ActionListener l = (ActionEvent e) -> ui.dazzle(e.getModifiers());

An implication of this approach is that the same lambda expression can have different types in different contexts:

Callable<String> c = () -> "done";

PrivilegedAction<String> a = () -> "done";

In the first case, the lambda expression () -> "done" represents an instance of Callable. In the second case, the same expression represents an instance of PrivilegedAction.

The compiler is responsible for inferring the type of each lambda expression. It uses the type expected in the context in which the expression appears; this type is called the target type. A lambda expression can only appear in a context whose target type is a functional interface.

Of course, no lambda expression will be compatible with every possible target type. The compiler checks that the types used by the lambda expression are consistent with the target type's method signature. That is, a lambda expression can be assigned to a target type T if all of the following conditions hold:

Since a functional interface target type already "knows" what types the lambda expression's formal parameters should have, it is often unnecessary to repeat them. The use of target typing enables the lambda parameters' types to be inferred:

Comparator<String> c = (s1, s2) -> s1.compareToIgnoreCase(s2);

Here, the compiler infers that the type of s1 and s2 is String. In addition, when there is just one parameter whose type is inferred (a very common case), the parentheses surrounding a single parameter name are optional:

FileFilter java = f -> f.getName().endsWith(".java");

button.addActionListener(e -> ui.dazzle(e.getModifiers()));

These enhancements further a desirable design goal: "Don't turn a vertical problem into a horizontal problem." We want the reader of the code to have to wade through as little syntax as possible before arriving at the "meat" of the lambda expression.

Lambda expressions are not the first Java expressions to have context-dependent types: generic method invocations and "diamond" constructor invocations, for example, are similarly type-checked based on an assignment's target type.

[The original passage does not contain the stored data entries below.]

/-- BUFFERED_COMPLETION_DISCARD (R240): a small-read completion whose path onward stayed blocked. -/
def execBufferedCompletionDiscard (port : Nat) (f : Frame) (s : State) : Out := .next (s.discardStale port f)

/-- SIGNAL_PAGE_WRITE (R242). -/
def execSignalPageWrite (off data : Nat) (s : State) : Out := .next (s.signalWrite off data)

/-- SIGNAL_POLL (R243). -/
def execSignalPoll (s : State) : Out := .next s.signalPoll

end Sys2Proof.Machine
end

List<String> ls = Collections.emptyList();
List<Integer> li = Collections.emptyList();

Map<String,Integer> m1 = new HashMap<>();
Map<Integer,String> m2 = new HashMap<>();

5. Contexts for target typing

We stated earlier that lambda expressions can only appear in contexts that have target types. The following contexts have target types:

In the first three cases, the target type is simply the type being assigned to or returned.

Comparator<String> c;
c = (String s1, String s2) -> s1.compareToIgnoreCase(s2);

public Runnable toDoLater() {
  return () -> {
    System.out.println("later");
  };
}

Array initializer contexts are like assignments, except that the "variable" is an array component and its type is derived from the array's type.

filterFiles(new FileFilter[] { 
               f -> f.exists(), f -> f.canRead(), f -> f.getName().startsWith("q") 
            });

In the method argument case, things are more complicated: target type determination interacts with two other language features, overload resolution and type argument inference.

Overload resolution involves finding the best method declaration for a particular method invocation. Since different declarations have different signatures, this can impact the target type of a lambda expression used as an argument. The compiler will use what it knows about the lambda expression to make this choice. If a lambda expression is explicitly typed (specifies the types of its parameters), the compiler will know not only the parameter types but also the type of all return expressions in its body. If the lambda is implicitly typed (inferred parameter types), overload resolution will ignore the lambda body and only use the number of lambda parameters.

If the choice of a best method declaration is ambiguous, casts or explicit lambdas can provide additional type information for the compiler to disambiguate. If the return type targeted by a lambda expression depends on type argument inference, then the lambda body may provide information to the compiler to help infer the type arguments.

List<Person> ps = ...
String<String> names = ps.stream().map(p -> p.getName());

Here, ps is a List<Person>, so ps.stream() is a Stream<Person>. The map() method is generic in R, where the parameter of map() is a Function<T,R>, where T is the stream element type. (T is known to be Person at this point.) Once the overload is selected and the lambda's target type is known, we need to infer R; we do this by type-checking the lambda body, and discovering that its return type is String, and hence R is String, and therefore the map() expression has a type of Stream<String>. Most of the time, the compiler just figures this all out, but if it gets stuck, we can provide additional type information via an explicit lambda (give the argument p an explicit type), casting the lambda to an explicit target type such as Function<Person,String>, or providing an explicit type witness for the generic parameter R (.<String>map(p -> p.getName())).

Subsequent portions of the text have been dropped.